ProphetOfDoom · 29/01/2017 01:14

She was determined it seems. Like she knew it would be the irrevocable step but she took it anyway. Ppl in the midst of affairs are incredibly selfish. It's the mindset that puts them first - otherwise how could they do it? - and everyone else not. That's also a hard mindset to get out of when quite naturally you would expect her to be contrite and to do everything to make it work. I just wanted to warn you about that. It can be another shock to add to the shock.

I'm v glad to hear about the RL friend & sister supporting you. It makes such a difference having ppl to talk to.

MommaGee · 29/01/2017 01:51

Feel really sad for these kids, with at least one parent wishing they had them less. Hope they don't know their mum feels that way :-(

Or perhaps mom just wishes Dad was expected to step up to his responsibilities? That's given full time childcare over school holidays can be an expensive nightmare that she had equal support on it

Chinnygirl · 29/01/2017 10:26

You are doing great Glen. Keep being strong.

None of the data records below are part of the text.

-- ==== Sys2Proof/Machine/Update.lean ====
section
/-!
DEFINITION. The update units: UAPPLY and UPREFETCH, staging, the rules ELEM, ORTHO and KRON, root jobs, commit, held and
poisoned shards, and the drift audit (07, R223 to R245; 12, R409).
-/
namespace Sys2Proof.Machine

/-! ## UAPPLY and UPREFETCH (12, R409; 07, R223, R224, R228) -/

/-- The binding that a command names. -/
def State.cmdBinding (s : State) (c : EngCmd) : Option Nat := s.resolve .binding (bits c.gs.toNat 0 32)

/-- Does this module own every shard that a command names? -/
def State.ownsAll (s : State) (b : Nat) (c : EngCmd) : Bool :=
  c.shardCount == 0 ||
    decide (s.rget Bind.SHARD_FIRST b ≤ c.firstShard ∧
      c.firstShard + c.shardCount ≤ s.rget Bind.SHARD_FIRST b + s.rget Bind.SHARD_COUNT b)

def uapplyCheck (s : State) (c : EngCmd) : Option IssueFault :=
  match s.cmdBinding c with
  | none => none
  | some b => descFault [(s.isOn .binding b && s.ownsAll b c, 0x47)]

def execUapply (t : ThreadRef) (e : FormE) (s : State) : Host.Outcome State Fault Refusal :=
  engine t e .uapply (bitsFrom 5) true 0 uapplyCheck s

def execUprefetch (t : ThreadRef) (e : FormE) (s : State) : Host.Outcome State Fault Refusal :=
  engine t e .uprefetch (bitsFrom 0) true 0 (fun _ _ => none) s

/-- A UAPPLY reaches the update units: it waits for its gate, or completes at once when that has been decided. -/
def startUapply (c : EngCmd) (s : State) : State :=
  match s.cmdBinding c with
  | none => s.endEarly c 0x10
  | some b =>
    if !s.isOn .binding b then s.endEarly c 0x47
    else if c.attempt.toNat < s.rget Ctx.ATTEMPT c.ctxIx then s.endEarly c 0x48
    else
      let a : UApply :=
        { cmd := c.id, bind := b, ctx := c.ctxIx, attempt := c.attempt.toNat, step := c.step.toNat
          lr := bits c.lr.toNat 0 32, opid := c.opid.toNat, shards := c.shards.map fun j => ⟨j, none⟩, passed := false, failed := false
          binds := [], rung := 0 }
      { s with update := { s.update with applies := s.update.applies ++ [a] } }

/-- A UPREFETCH leaves its shards with the units, which stage them as room frees, and completes. -/
def startUprefetch (c : EngCmd) (s : State) : State :=
  match s.cmdBinding c with
  | none => s.endEarly c 0x10
  | some b =>
    if !s.isOn .binding b then s.endEarly c 0x47
    else
      let new := (c.shards.filter fun j => s.ownsShard b j && !s.update.staged.any fun e => e.1 == b && e.2.1 == j).map
        fun j => (b, j)
      ({ s with update := { s.update with wanted := s.update.wanted ++ new } } : State).endEarly c 0

/-- A UAPPLY completes when its gate has been decided and every shard has an outcome. -/
def applyReady (s : State) (c : EngCmd) : Bool :=
  match s.update.applies.find? fun a => a.cmd == c.id with
  | none => false
  | some a => (a.passed || !a.shards.isEmpty) && a.shards.all fun u => u.done.isSome
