-- ==== Sys2Proof/Machine/Wellhead.lean ====
section
/-!
DEFINITION. The wellhead's rounds: the start of a round engine binding, the cut, the fragment store, the ledger and its
anchor, the apply and the master correction (10, R320 to R337, R344 to R348; 01, R20 to R22), and the objects and packets
that wait for their partners (10, R338 to R343).
-/
namespace Sys2Proof.Machine

/-! ## What the wellhead holds -/

def State.onWell (s : State) (f : Wellhead → Wellhead) : State := { s with wellhead := f s.wellhead }

/-- A run with nothing in it. -/
def blankRun : Run :=
  { covers := [], steps := 0, cutStep := none, late := false, cutting := none, ready := none, asked := false
    fetch := none, applied := [], seeds := [], joinAt := 0, seeding := [], nonFinite := 0, discarded := 0 }

def State.run (s : State) (i : Nat) : Run := lookD i blankRun s.wellhead.runs

def State.setRun (s : State) (i : Nat) (r : Run) : State := s.onWell fun w => { w with runs := put i r w.runs }

/-- Bytes that a partner's pace bucket holds, in units of 1/8,000 byte (10, R343). -/
def paceBucket : Nat := 65536 * 8000

def blankPeer (now : Nat) : Peer :=
  { rtt := none, echo := none, heard := now, beat := now, seq := 0, tokens := paceBucket, at_ := now }

def State.peer (s : State) (site : Nat) : Peer := lookD site (blankPeer s.now) s.wellhead.peers

def State.setPeer (s : State) (site : Nat) (p : Peer) : State := s.onWell fun w => { w with peers := put site p w.peers }

/-- PSTATE codes (10, R319). -/
def peerUnknown : Nat := 0
def peerUp : Nat := 1
def peerSilent : Nat := 2
def peerRefused : Nat := 3

/-- The sites of a round engine binding, ascending, and its partners. -/
def State.sites (s : State) (i : Nat) : List Nat := (List.range 64).filter fun x => bit (s.rget Round.SITES i) x
def State.partners (s : State) (i : Nat) : List Nat := (s.sites i).filter fun x => x != s.rget Round.SELF_SITE i

def State.partnerUp (s : State) (x : Nat) : Bool := s.rget Partner.PSTATE x == peerUp
def State.refused (s : State) (x : Nat) : Bool := s.rget Partner.PSTATE x == peerRefused

/-- The shards that a binding covers. -/
def State.covered (s : State) (i : Nat) : List (Nat × Nat) :=
  (s.run i).covers.flatMap fun b => (s.bindShards b).map fun j => (b, j)

/-- The rule binding of a covered shard by its tensor. -/
def State.coveredShard (s : State) (i tensor shard : Nat) : Option (Nat × Nat) :=
  (s.covered i).find? fun e => s.rget Bind.TENSOR e.1 == tensor && e.2 == shard

/-- The round after another, modulo 2^32; after "none" it is round 0. -/
def nextRound (r : Nat) : Nat := (r + 1) % 2 ^ 32

/-- Is round `r` at or before round `q`, where all ones stands before every round? -/
def roundUpTo (r q : Nat) : Bool := decide (q ≠ 0xFFFFFFFF ∧ r ≤ q)

/-- The WHD_EVENT record (13, R439, R585). -/
def whdRec (reason : Nat) (ctx unit addr : Nat) : ErrRec :=
  { type := 0x0090, severity := if reason = 0x5B then 4 else if reason = 0x5D then 0 else 3, reason := reason
    context := ctx, die := 4, unit := unit, address := addr }

/-- The record of an event of a binding. -/
def State.whdEvent (s : State) (i reason : Nat) (unit : Nat := 0xFFFF) (addr : Nat := 0) : State :=
  let c := s.rget Round.CONTEXT i
  s.logError { whdRec reason (s.handle .context c) unit addr with partition := s.rget Ctx.PARTITION c }

/-- A binding enters FAULT on the wellhead's own account. -/
def State.faultRound (s : State) (i reason : Nat) (unit : Nat := 0xFFFF) : State :=
  (s.whdEvent i reason unit).stopForFault .round i reason

/-- Trace a phase of a round (18, R565): A is the order of the phase in the phases table. -/
def State.tracePhase (s : State) (i phase round : Nat) : State :=
  s.traceEvent 0 7 0x07 0xFFFF 32 (s.handle .context (s.rget Round.CONTEXT i)) 0 phase round

/-! ## Packets and objects on their way (10, R338 to R341) -/

def typeHello : Nat := 1
def typePiece : Nat := 2
def typePieceAck : Nat := 3
def typeLedgerReq : Nat := 4
def typeFetch : Nat := 5
def typeApplied : Nat := 6
def typeJoin : Nat := 7
def typeHeartbeat : Nat := 8
def typeStatus : Nat := 9

def kindFragment : Nat := 0
def kindLedger : Nat := 1
def kindSeed : Nat := 2
def kindCast : Nat := 3
def kindManifest : Nat := 4

/-- The 802.1Q tag of frames that leave a far port (10, R317). -/
def State.vlanTag (s : State) (port : Nat) : Option Nat :=
  let v := s.rget WhdPort.VLAN port
  if bit v 15 then some (v % 2 ^ 15) else none

/-- A packet waits for its partner's pace. -/
def State.queueWxp (s : State) (i site type round : Nat) (payload : List Byte) (reason : Nat := 0) : State :=
  s.onWell fun w => { w with queue := w.queue ++ [WxpOut.mk i site type round reason false payload none] }

/-- Bytes of the IP and UDP headers towards a partner: IPv4 for a mapped address, else IPv6 (10, R319, R340). -/
def State.ipHead (s : State) (site : Nat) : Nat :=
  if s.rget Partner.ADDRESS site / 2 ^ 32 = 0xFFFF then 28 else 48

/-- The MTU of the port towards a partner. -/
def State.mtuTo (s : State) (site : Nat) : Nat := s.rget WhdPort.MTU (s.rget Partner.FAR_PORT site)

/-- Piece bytes of a binding. -/
def State.pieceBytes (s : State) (i : Nat) : Nat := 1024 * 2 ^ s.rget Round.PIECE i

/-- Does the PIECE_ACK of an object fit the port towards a site (10, R340)? -/
def State.ackFits (s : State) (i len x : Nat) : Bool :=
  decide (64 + 16 + ceilDiv (ceilDiv len (s.pieceBytes i)) 8 + s.ipHead x ≤ s.mtuTo x)

/-- May an object be sent: at most 65,535 pieces, and an acknowledgement that fits every partner's port (10, R339,
R340)? -/
def State.objectFits (s : State) (i len : Nat) : Bool :=
  decide (ceilDiv len (s.pieceBytes i) ≤ 65535) && (s.partners i).all fun x => s.ackFits i len x

/-- A piece header (10, R339), in network byte order. -/
def pieceHead (o : Outgoing) (n pieces : Nat) : List Byte :=
  toBytesBE 1 o.key.kind ++ toBytesBE 1 o.key.origin ++ toBytesBE 2 n ++ toBytesBE 2 pieces ++ [0, 0] ++
  toBytesBE 4 (o.key.tensor % 2 ^ 24) ++ toBytesBE 4 o.key.shard ++ toBytesBE 4 o.body.length ++ [0, 0, 0, 0] ++
  toBytes 8 o.digest

/-- Pieces of an object. -/
def Outgoing.pieces (o : Outgoing) : Nat := ceilDiv o.body.length o.size

/-- The packet of one piece. -/
def Outgoing.packet (o : Outgoing) (n : Nat) (resent : Bool) : WxpOut :=
  ⟨o.bind, o.site, typePiece, o.key.round, 0, resent, pieceHead o n o.pieces ++ slice o.body (n * o.size) o.size,
   some (o.key, o.digest, n)⟩

/-- Two objects that acknowledgements cannot tell apart. -/
def Outgoing.sameKey (o p : Outgoing) : Bool := o.bind == p.bind && o.site == p.site && o.key == p.key

/-- Queue the pieces of objects whose turn has come: objects of one key towards one site go one after another, since
PIECE_ACK does not tell them apart (log 46). -/
def queueObjects : List Outgoing → List Outgoing → List Outgoing × List WxpOut
  | _, [] => ([], [])
  | seen, o :: os =>
    let (rest, ps) := queueObjects (seen ++ [o]) os
    if o.queued || seen.any (o.sameKey ·) then (o :: rest, ps)
    else ({ o with queued := true } :: rest, ((List.range o.pieces).map fun n => o.packet n false) ++ ps)

def State.pumpObjects (s : State) : State :=
  s.onWell fun w =>
    let r := queueObjects [] w.outgoing
    { w with outgoing := r.1, queue := w.queue ++ r.2 }

/-- Send an object to a site. -/
def State.sendObject (s : State) (i site : Nat) (key : ObjectKey) (digest : Nat) (body : List Byte) (asked : Bool) : State :=
  (s.onWell fun w => { w with outgoing := w.outgoing ++
    [Outgoing.mk i site key digest body (s.pieceBytes i) [] [] none asked false] }).pumpObjects

/-- Objects are no longer sent. -/
def State.dropObjects (s : State) (which : Outgoing → Bool) : State :=
  (s.onWell fun w =>
    let gone := w.outgoing.filter which
    { w with
      outgoing := w.outgoing.filter fun o => !which o
      queue := w.queue.filter fun q => match q.piece with
        | none => true
        | some (k, d, _) => !gone.any fun o => o.bind == q.bind && o.site == q.site && o.key == k && o.digest == d }).pumpObjects

/-! ## The fragment store (10, R344, R345) -/

/-- Bytes of the store that a binding uses. -/
def State.storeUsed (s : State) (i : Nat) : Nat :=
  ((s.wellhead.frags.filter fun f => f.bind == i).foldl (fun n f => n + f.body.length) 0) +
  ((s.wellhead.ledgers.filter fun l => l.bind == i).foldl (fun n l => n + l.body.length) 0)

Sugarpiehoneyeye · 29/01/2017 10:45

Hope you are feeling a bit better today Glen.

MinniesAndMickeysNeedCounting · 29/01/2017 12:00

Great post by paterpower

Sorry you're going through this Glen

I personally wouldn't be able to get past the fact that when you called she hadn't had sex with him then did anyway, twice.

I'd assume this was just sex, a 20 year old isn't going to want to take on the responsibility of a women with 4 children, which was why the fact that it took her hours to call and end it rather than it be a instant decision or a non decision so very odd.

Has your wife said she wants to repair the marriage?

Pavlova31 · 29/01/2017 17:55

You sound such a caring father .Keep being strong Glen .

ProphetOfDoom · 29/01/2017 18:51

Minnies - because she presumably doesn't want to say goodbye to the attention & thrill & loved up hormones.

Not until reality hits does it lose its lustre and looks what it is. Not worth it. Tawdry. Often those who are unfaithful don't value or realise all they had until far too late. Too late because they've successfully killed off whatever feelings their OH had for them. At the heart of a relationship is trust and respect - and once gone it's very hard to build any r/ship on that.